> [What you should do] Down to the last character, transcribe every record.

> [Given data]
-- ==== Sys2Proof/Machine/Topology.lean ====
section
/-! DEFINITION. Where the units of the device lie: the stops of the Meridian rings (Table 09.1, R260, R261), the units and stops of
each power domain (Table 16.1), and the paths of flits (R263). -/

namespace Sys2Proof.Machine

/-- The kinds of stop (0x4002[g].1). -/
inductive StopKind where
  | exchange | store | quad | raster | fabric | slice
  deriving DecidableEq, Repr

/-- KIND of 0x4002. -/
def StopKind.code : StopKind → Nat
  | .exchange => 0 | .store => 1 | .quad => 2 | .raster => 3 | .fabric => 4 | .slice => 5

/-- The kind and unit of stop `g` (Table 09.1). -/
def stopUnit (g : Nat) : StopKind × Nat :=
  let k := g / 24
  match g % 24 with
  | 0 => (.exchange, k)
  | 1 => (.store, 2 * k)
  | 2 => (.store, 2 * k + 1)
  | 3 => (.quad, 4 * k)
  | 4 => (.fabric, 8 * k)
  | 5 => (.fabric, 8 * k + 1)
  | 6 => (.store, 32 + 2 * k)
  | 7 => (.store, 32 + 2 * k + 1)
  | 8 => (.quad, 4 * k + 1)
  | 9 => (.raster, 2 * k)
  | 10 => (.fabric, 8 * k + 2)
  | 11 => (.fabric, 8 * k + 3)
  | 12 => (.slice, k)
  | 13 => (.store, 64 + 2 * k)
  | 14 => (.store, 64 + 2 * k + 1)
  | 15 => (.quad, 4 * k + 2)
  | 16 => (.fabric, 8 * k + 4)
  | 17 => (.fabric, 8 * k + 5)
  | 18 => (.store, 96 + 2 * k)
  | 19 => (.store, 96 + 2 * k + 1)
  | 20 => (.quad, 4 * k + 3)
  | 21 => (.raster, 2 * k + 1)
  | 22 => (.fabric, 8 * k + 6)
  | _ => (.fabric, 8 * k + 7)

/-- Whether stop `g` is a master stop: a stop through which masters reach memory (R261, R225), the scheduler or the steward. -/
def isMaster (g : Nat) : Bool :=
  decide (384 ≤ g) || match (stopUnit g).1 with
    | .exchange | .store => false
    | _ => true

/-- A master stop whose ring is not fenced; the scheduler and the steward are master stops too. -/
def State.isMasterStop (s : State) (g : Nat) : Bool := isMaster g && (decide (384 ≤ g) || s.ringPresent (g / 24))

/-- The identity of the stop of PC index `n`: ring (n mod 32) / 2. -/
def pcStop (n : Nat) : Nat :=
  n % 32 / 2 * 24 + (match n / 32 with | 0 => 1 | 1 => 6 | 2 => 13 | _ => 18) + n % 2

/-- The PCs of stack `k`. -/
def stackPcs (k : Nat) : List Nat := (List.range 32).map fun p => 32 * k + p

/-- The identity of the stop of lane quad `q`. -/
def quadStop (q : Nat) : Nat := q / 4 * 24 + (match q % 4 with | 0 => 3 | 1 => 8 | 2 => 15 | _ => 20)

/-- The identity of the stop of raster engine `e`. -/
def rasterStop (e : Nat) : Nat := e / 2 * 24 + (if e % 2 = 0 then 9 else 21)

/-- The identity of fabric stop `f`. -/
def fabricStop (f : Nat) : Nat :=
  f / 8 * 24 + (match f % 8 with | 0 => 4 | 1 => 5 | 2 => 10 | 3 => 11 | 4 => 16 | 5 => 17 | 6 => 22 | _ => 23)

/-- The identity of the stop of scratchpad slice `k`, where move engines 4k to 4k + 3 sit too. -/
def sliceStop (k : Nat) : Nat := k * 24 + 12

/-- The stop of operator `o` (Table 03.7: raster engines 0 to 31, move engines 32 to 95, fabric ports 96 to 607). -/
def operatorStop (o : Nat) : Nat :=
  if o < 32 then rasterStop o else if o < 96 then sliceStop ((o - 32) / 4) else fabricStop ((o - 96) / 4)

/-- The quadrant whose fabric stops lie on ring `k` (R318). -/
def ringQuadrant (k : Nat) : Nat := k / 8 * 2 + k % 2

/-- The quadrant of fabric port `q` of 0 to 511: that of its stop's ring (R261, R318). -/
def portQuadrant (q : Nat) : Nat := ringQuadrant (q / 32)

/-- The power domain of stop `g`: that of its unit where Table 16.1 gives it one, else the steward's, which the exchange, the scratchpad with the move
engines and the ring stops of the stream-engine blocks belong to (R464). -/
def stopDomain (g : Nat) : Nat :=
  let u := stopUnit g
  match u.1 with
  | .store => u.2 / 32
  | .raster => 68 + u.2
  | .fabric => 100 + ringQuadrant (g / 24)
  | _ => 105

/-- The ring stops of power domain `d` (Table 16.1). -/
def domainStops (d : Nat) : List Nat := (List.range 384).filter fun g => stopDomain g == d

/-- The segments from stop `a` to stop `b` of one ring and the direction taken (R263): segment s joins stops s and s + 1. -/
def ringPath (a b : Nat) : Nat × List Nat :=
  let d0 := (b + 24 - a) % 24
  let d1 := (a + 24 - b) % 24
  if d0 ≤ d1 then (0, (List.range d0).map fun i => (a + i) % 24)
  else (1, (List.range d1).map fun i => (a + 23 - i) % 24)

/-- A transfer holds the port of the target of stop `g`. -/
def Holder.atPort (g : Nat) (h : Holder) : Bool :=
  h.input / 3 == g && match h.arb with
    | .exchange _ => false
    | _ => true

/-- A stop takes a state of Table 09.8: 0 ACTIVE, 1 DRAINING, 2 ASLEEP, 3 DEAD; a change raises event 0x400A (R290). A transfer that holds the
target's port and no entries is not accepted (R291): in another state than ACTIVE it holds the port no more. -/
def State.setStop (s : State) (g st : Nat) : State :=
  if s.reg R.stop_STATE g = st then s
  else
    let s : State := if st = 0 then s else { s with rings := { s.rings with holding := s.rings.holding.filter fun h => !h.atPort g } }
    (s.setReg R.stop_STATE g st).raise 0x400A (g + st * 2 ^ 12)

end Sys2Proof.Machine
end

> [Exercise output]
-- ==== Sys2Proof/Machine/Topology.lean ====
section
/-! DEFINITION. Where the units of the device lie: the stops of the Meridian rings (Table 09.1, R260, R261), the units and stops of
each power domain (Table 16.1), and the paths of flits (R263). -/

namespace Sys2Proof.Machine

/-- The kinds of stop (0x4002[g].1). -/
inductive StopKind where
  | exchange | store | quad | raster | fabric | slice
  deriving DecidableEq, Repr

/-- KIND of 0x4002. -/
def StopKind.code : StopKind → Nat
  | .exchange => 0 | .store => 1 | .quad => 2 | .raster => 3 | .fabric => 4 | .slice => 5

/-- The kind and unit of stop `g` (Table 09.1). -/
def stopUnit (g : Nat) : StopKind × Nat :=
  let k := g / 24
  match g % 24 with
  | 0 => (.exchange, k)
  | 1 => (.store, 2 * k)
  | 2 => (.store, 2 * k + 1)
  | 3 => (.quad, 4 * k)
  | 4 => (.fabric, 8 * k)
  | 5 => (.fabric, 8 * k + 1)
  | 6 => (.store, 32 + 2 * k)
  | 7 => (.store, 32 + 2 * k + 1)
  | 8 => (.quad, 4 * k + 1)
  | 9 => (.raster, 2 * k)
  | 10 => (.fabric, 8 * k + 2)
  | 11 => (.fabric, 8 * k + 3)
  | 12 => (.slice, k)
  | 13 => (.store, 64 + 2 * k)
  | 14 => (.store, 64 + 2 * k + 1)
  | 15 => (.quad, 4 * k + 2)
  | 16 => (.fabric, 8 * k + 4)
  | 17 => (.fabric, 8 * k + 5)
  | 18 => (.store, 96 + 2 * k)
  | 19 => (.store, 96 + 2 * k + 1)
  | 20 => (.quad, 4 * k + 3)
  | 21 => (.raster, 2 * k + 1)
  | 22 => (.fabric, 8 * k + 6)
  | _ => (.fabric, 8 * k + 7)

/-- Whether stop `g` is a master stop: a stop through which masters reach memory (R261, R225), the scheduler or the steward. -/
def isMaster (g : Nat) : Bool :=
  decide (384 ≤ g) || match (stopUnit g).1 with
    | .exchange | .store => false
    | _ => true

/-- A master stop whose ring is not fenced; the scheduler and the steward are master stops too. -/
def State.isMasterStop (s : State) (g : Nat) : Bool := isMaster g && (decide (384 ≤ g) || s.ringPresent (g / 24))

/-- The identity of the stop of PC index `n`: ring (n mod 32) / 2. -/
def pcStop (n : Nat) : Nat :=
  n % 32 / 2 * 24 + (match n / 32 with | 0 => 1 | 1 => 6 | 2 => 13 | _ => 18) + n % 2

/-- The PCs of stack `k`. -/
def stackPcs (k : Nat) : List Nat := (List.range 32).map fun p => 32 * k + p

/-- The identity of the stop of lane quad `q`. -/
def quadStop (q : Nat) : Nat := q / 4 * 24 + (match q % 4 with | 0 => 3 | 1 => 8 | 2 => 15 | _ => 20)

/-- The identity of the stop of raster engine `e`. -/
def rasterStop (e : Nat) : Nat := e / 2 * 24 + (if e % 2 = 0 then 9 else 21)

/-- The identity of fabric stop `f`. -/
def fabricStop (f : Nat) : Nat :=
  f / 8 * 24 + (match f % 8 with | 0 => 4 | 1 => 5 | 2 => 10 | 3 => 11 | 4 => 16 | 5 => 17 | 6 => 22 | _ => 23)

/-- The identity of the stop of scratchpad slice `k`, where move engines 4k to 4k + 3 sit too. -/
def sliceStop (k : Nat) : Nat := k * 24 + 12

/-- The stop of operator `o` (Table 03.7: raster engines 0 to 31, move engines 32 to 95, fabric ports 96 to 607). -/
def operatorStop (o : Nat) : Nat :=
  if o < 32 then rasterStop o else if o < 96 then sliceStop ((o - 32) / 4) else fabricStop ((o - 96) / 4)

/-- The quadrant whose fabric stops lie on ring `k` (R318). -/
def ringQuadrant (k : Nat) : Nat := k / 8 * 2 + k % 2

/-- The quadrant of fabric port `q` of 0 to 511: that of its stop's ring (R261, R318). -/
def portQuadrant (q : Nat) : Nat := ringQuadrant (q / 32)

/-- The power domain of stop `g`: that of its unit where Table 16.1 gives it one, else the steward's, which the exchange, the scratchpad with the move
engines and the ring stops of the stream-engine blocks belong to (R464). -/
def stopDomain (g : Nat) : Nat :=
  let u := stopUnit g
  match u.1 with
  | .store => u.2 / 32
  | .raster => 68 + u.2
  | .fabric => 100 + ringQuadrant (g / 24)
  | _ => 105

/-- The ring stops of power domain `d` (Table 16.1). -/
def domainStops (d : Nat) : List Nat := (List.range 384).filter fun g => stopDomain g == d

/-- The segments from stop `a` to stop `b` of one ring and the direction taken (R263): segment s joins stops s and s + 1. -/
def ringPath (a b : Nat) : Nat × List Nat :=
  let d0 := (b + 24 - a) % 24
  let d1 := (a + 24 - b) % 24
  if d0 ≤ d1 then (0, (List.range d0).map fun i => (a + i) % 24)
  else (1, (List.range d1).map fun i => (a + 23 - i) % 24)

/-- A transfer holds the port of the target of stop `g`. -/
def Holder.atPort (g : Nat) (h : Holder) : Bool :=
  h.input / 3 == g && match h.arb with
    | .exchange _ => false
    | _ => true

/-- A stop takes a state of Table 09.8: 0 ACTIVE, 1 DRAINING, 2 ASLEEP, 3 DEAD; a change raises event 0x400A (R290). A transfer that holds the
target's port and no entries is not accepted (R291): in another state than ACTIVE it holds the port no more. -/
def State.setStop (s : State) (g st : Nat) : State :=
  if s.reg R.stop_STATE g = st then s
  else
    let s : State := if st = 0 then s else { s with rings := { s.rings with holding := s.rings.holding.filter fun h => !h.atPort g } }
    (s.setReg R.stop_STATE g st).raise 0x400A (g + st * 2 ^ 12)

end Sys2Proof.Machine
end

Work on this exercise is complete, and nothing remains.